Data for analysis: Begin

/-- What a thread waits for (R115); `none` when it does not. -/
inductive Wait where
  | none
  /-- Parked at its meeting point since the cluster cycle given (R120, R121). -/
  | meeting (since : Nat)
  /-- Parked at the header of a class 0 or CL clause (R123). -/
  | collective
  /-- Parked at a cross-lane word (R123, R125). -/
  | crossLane
  /-- Parked on an absent page (R214). -/
  | page
  /-- Waiting for global time (R135). -/
  | time (deadline : Nat)
  /-- Waiting at a header for its release horizon (R97, WTM). -/
  | horizon (deadline : Nat)
  /-- Arrived at BAR.T or BAR.C (R281). -/
  | barrier (cohort : Bool)
  /-- Waiting for a transaction barrier of team `team` to leave a phase (R290). -/
  | tbarrier (team addr phase : Nat) (coh : Bool)
  /-- Waiting for a release (R278), of every live thread of the warp when `whole`; the word goes on when it completes. -/
  | release (scope : Nat) (whole : Bool)
  /-- The word waits for something that no step of its own ends; it tries again as time passes. -/
  | retry
  /-- Waiting for an empty register (R78, R86, R97); it looks again as time passes. -/
  | regs
  /-- A queue-fed matrix word waits for a row of its stream (R78, R315); it looks again as time passes. -/
  | stream
  /-- Waiting for a record pool slot (R45, R138). -/
  | pool
  /-- A compared access of a protected launch waits for its partner since the cycle given (R399). -/
  | pair (since : Nat) (access : List Nat)
  /-- Its access has been compared with its partner's, and both have issued it; the partner's word performs it (R399). -/
  | partner
  /-- An MDRAIN of a paired tile waits for its comparison (R316). -/
  | drain
  /-- An agent's OFF write waits for its cluster (R409). -/
  | gated
  /-- The access found no free miss-status entry and is replayed (R201). -/
  | mshr
  /-- Its own access was accepted; the lanes of replay `grp` are not all accepted yet (R201). -/
  | mates (grp : Nat)
  /-- A TBARR whose update is held behind an engine release (R284). -/
  | tbheld
  deriving DecidableEq, Repr

/-- Where the destination of a late write-back lies (R86): lane 32 is the warp's uniform file. -/
structure Dest where
  team : Nat
  warp : Nat
  lane : Nat
  n : Nat
  cnt : Nat
  pd : Option Nat := none
  deriving DecidableEq, Repr

/-- A return-stack entry held in hardware (R127): its number, its value, and whether a refill is in flight or failed
with a cause. -/
structure Held where
  e : Nat
  val : Nat := 0
  ready : Bool := true
  failed : Option Nat := none
  deriving DecidableEq, Repr

/-- A thread's A side descriptor (R298, R318). -/
structure ASide where
  addr : Nat := 0
  count : Nat := 0
  base : Nat := 0
  deriving DecidableEq, Repr

/-- A thread (R9, R82, R91). -/
structure Thread where
  /-- No longer live, or never declared (R124, R132). -/
  exited : Bool := false
  pos : Pos := {}
  mr : Word := 0xFFFFFFFF
  rsd : Nat := 0
  held : List Held := []
  v : List Reg := []
  p : List PReg := List.replicate 7 {}
  fpst : FpFlags := 0
  fpctl : BitVec 8 := 0
  ist : IntFlags := 0
  perm : Bool := false
  mxst : BitVec 5 := 0
  tinfo0 : Word := 0
  tinfo1 : Word := 0
  tinfo2 : Word := 0
  tinfo3 : Word := 0
  tret : BitVec 64 := 0
  tretWritten : Bool := false
  /-- The trapping word stood under REP (R382). -/
  trapRep : Bool := false
  tsub : Word := 0
  latch : Word := 0
  handler : Bool := false
  sidel : Word := 0
  sidex : BitVec 16 := 0
  swapt : BitVec 24 := 200
  tls : BitVec 64 := 0
  aside : ASide := {}
  /-- Release horizon (R274) and acquire time (R279). -/
  horizon : Nat := 0
  tacq : Nat := 0
  /-- Entries in the open batch and the next batch number (R264). -/
  openBatch : Nat := 0
  batch : Word := 0
  wait : Wait := .none
  /-- Global time since which the thread has waited without interruption in ways that count toward swap-out (R78). -/
  waitSince : Option Nat := none
  /-- The release of the word it stands at has completed (R278). -/
  relDone : Bool := false
  /-- Lower lanes of its bundle instruction whose records must be accepted before its own (R137). -/
  behind : List (Nat × Nat) := []
  /-- Its record of the word it stands at has been accepted (R138). -/
  sent : Bool := false
  /-- The replay it belongs to until its access is accepted (R201). -/
  replay : Option Nat := none
  /-- The destination that stands empty while it is parked on a page, until its word restarts (R214, R236). -/
  restart : Option Dest := none
  /-- Words of the clause it stands in, as its header gave them when it last issued. -/
  clauseN : Nat := 15
  /-- In a protected launch: its partner trapped here, so it must trap here too (R399). -/
  mustTrap : Option Pos := none
  /-- Cross-lane words it has resumed past while its tile stands there (R188). -/
  skipped : List Pos := []
  ab : Absorb := {}
  deriving DecidableEq, Repr

/-- A scale slot (R150): patterns of non-negative F32 values and the exponent. -/
structure ScaleSlot where
  h0 : Nat := 0
  h1 : Nat := 0
  h2 : Nat := 0
  h3 : Nat := 0
  cm : Nat := 0
  s : Int := 0
  deriving DecidableEq, Repr

/-- A warp (R9, R82, R67). -/
structure Warp where
  threads : List Thread := []
  s : List SReg := []
  sp : List PReg := List.replicate 7 {}
  part : Nat := 0
  mto : Nat := 1024
  slots : List ScaleSlot := List.replicate 16 {}
  decl : Nat := 0
  meas : Nat := 0
  lost : Nat := 0
  boostLines : Nat := 0
  boostExp : Nat := 0
  /-- Distinct lines of the measurement window, lost-locality events in it, and its start (R70). -/
  sketch : List Nat := []
  winLost : Nat := 0
  winStart : Nat := 0
  /-- Active under R72. -/
  active : Bool := true
  ab : Absorb := {}
  /-- Cluster cycle at which a collective mismatch began (R126). -/
  mismatchSince : Option Nat := none
  /-- Collective copies issued on each channel (R257). -/
  copySeq : List Nat := List.replicate 8 0
  deriving DecidableEq, Repr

Data for analysis: End

• _Exercise goal_
Please restate the records in full, word for word.

• _Task result_
/-- What a thread waits for (R115); `none` when it does not. -/
inductive Wait where
  | none
  /-- Parked at its meeting point since the cluster cycle given (R120, R121). -/
  | meeting (since : Nat)
  /-- Parked at the header of a class 0 or CL clause (R123). -/
  | collective
  /-- Parked at a cross-lane word (R123, R125). -/
  | crossLane
  /-- Parked on an absent page (R214). -/
  | page
  /-- Waiting for global time (R135). -/
  | time (deadline : Nat)
  /-- Waiting at a header for its release horizon (R97, WTM). -/
  | horizon (deadline : Nat)
  /-- Arrived at BAR.T or BAR.C (R281). -/
  | barrier (cohort : Bool)
  /-- Waiting for a transaction barrier of team `team` to leave a phase (R290). -/
  | tbarrier (team addr phase : Nat) (coh : Bool)
  /-- Waiting for a release (R278), of every live thread of the warp when `whole`; the word goes on when it completes. -/
  | release (scope : Nat) (whole : Bool)
  /-- The word waits for something that no step of its own ends; it tries again as time passes. -/
  | retry
  /-- Waiting for an empty register (R78, R86, R97); it looks again as time passes. -/
  | regs
  /-- A queue-fed matrix word waits for a row of its stream (R78, R315); it looks again as time passes. -/
  | stream
  /-- Waiting for a record pool slot (R45, R138). -/
  | pool
  /-- A compared access of a protected launch waits for its partner since the cycle given (R399). -/
  | pair (since : Nat) (access : List Nat)
  /-- Its access has been compared with its partner's, and both have issued it; the partner's word performs it (R399). -/
  | partner
  /-- An MDRAIN of a paired tile waits for its comparison (R316). -/
  | drain
  /-- An agent's OFF write waits for its cluster (R409). -/
  | gated
  /-- The access found no free miss-status entry and is replayed (R201). -/
  | mshr
  /-- Its own access was accepted; the lanes of replay `grp` are not all accepted yet (R201). -/
  | mates (grp : Nat)
  /-- A TBARR whose update is held behind an engine release (R284). -/
  | tbheld
  deriving DecidableEq, Repr

/-- Where the destination of a late write-back lies (R86): lane 32 is the warp's uniform file. -/
structure Dest where
  team : Nat
  warp : Nat
  lane : Nat
  n : Nat
  cnt : Nat
  pd : Option Nat := none
  deriving DecidableEq, Repr

/-- A return-stack entry held in hardware (R127): its number, its value, and whether a refill is in flight or failed
with a cause. -/
structure Held where
  e : Nat
  val : Nat := 0
  ready : Bool := true
  failed : Option Nat := none
  deriving DecidableEq, Repr

/-- A thread's A side descriptor (R298, R318). -/
structure ASide where
  addr : Nat := 0
  count : Nat := 0
  base : Nat := 0
  deriving DecidableEq, Repr

/-- A thread (R9, R82, R91). -/
structure Thread where
  /-- No longer live, or never declared (R124, R132). -/
  exited : Bool := false
  pos : Pos := {}
  mr : Word := 0xFFFFFFFF
  rsd : Nat := 0
  held : List Held := []
  v : List Reg := []
  p : List PReg := List.replicate 7 {}
  fpst : FpFlags := 0
  fpctl : BitVec 8 := 0
  ist : IntFlags := 0
  perm : Bool := false
  mxst : BitVec 5 := 0
  tinfo0 : Word := 0
  tinfo1 : Word := 0
  tinfo2 : Word := 0
  tinfo3 : Word := 0
  tret : BitVec 64 := 0
  tretWritten : Bool := false
  /-- The trapping word stood under REP (R382). -/
  trapRep : Bool := false
  tsub : Word := 0
  latch : Word := 0
  handler : Bool := false
  sidel : Word := 0
  sidex : BitVec 16 := 0
  swapt : BitVec 24 := 200
  tls : BitVec 64 := 0
  aside : ASide := {}
  /-- Release horizon (R274) and acquire time (R279). -/
  horizon : Nat := 0
  tacq : Nat := 0
  /-- Entries in the open batch and the next batch number (R264). -/
  openBatch : Nat := 0
  batch : Word := 0
  wait : Wait := .none
  /-- Global time since which the thread has waited without interruption in ways that count toward swap-out (R78). -/
  waitSince : Option Nat := none
  /-- The release of the word it stands at has completed (R278). -/
  relDone : Bool := false
  /-- Lower lanes of its bundle instruction whose records must be accepted before its own (R137). -/
  behind : List (Nat × Nat) := []
  /-- Its record of the word it stands at has been accepted (R138). -/
  sent : Bool := false
  /-- The replay it belongs to until its access is accepted (R201). -/
  replay : Option Nat := none
  /-- The destination that stands empty while it is parked on a page, until its word restarts (R214, R236). -/
  restart : Option Dest := none
  /-- Words of the clause it stands in, as its header gave them when it last issued. -/
  clauseN : Nat := 15
  /-- In a protected launch: its partner trapped here, so it must trap here too (R399). -/
  mustTrap : Option Pos := none
  /-- Cross-lane words it has resumed past while its tile stands there (R188). -/
  skipped : List Pos := []
  ab : Absorb := {}
  deriving DecidableEq, Repr

/-- A scale slot (R150): patterns of non-negative F32 values and the exponent. -/
structure ScaleSlot where
  h0 : Nat := 0
  h1 : Nat := 0
  h2 : Nat := 0
  h3 : Nat := 0
  cm : Nat := 0
  s : Int := 0
  deriving DecidableEq, Repr

/-- A warp (R9, R82, R67). -/
structure Warp where
  threads : List Thread := []
  s : List SReg := []
  sp : List PReg := List.replicate 7 {}
  part : Nat := 0
  mto : Nat := 1024
  slots : List ScaleSlot := List.replicate 16 {}
  decl : Nat := 0
  meas : Nat := 0
  lost : Nat := 0
  boostLines : Nat := 0
  boostExp : Nat := 0
  /-- Distinct lines of the measurement window, lost-locality events in it, and its start (R70). -/
  sketch : List Nat := []
  winLost : Nat := 0
  winStart : Nat := 0
  /-- Active under R72. -/
  active : Bool := true
  ab : Absorb := {}
  /-- Cluster cycle at which a collective mismatch began (R126). -/
  mismatchSince : Option Nat := none
  /-- Collective copies issued on each channel (R257). -/
  copySeq : List Nat := List.replicate 8 0
  deriving DecidableEq, Repr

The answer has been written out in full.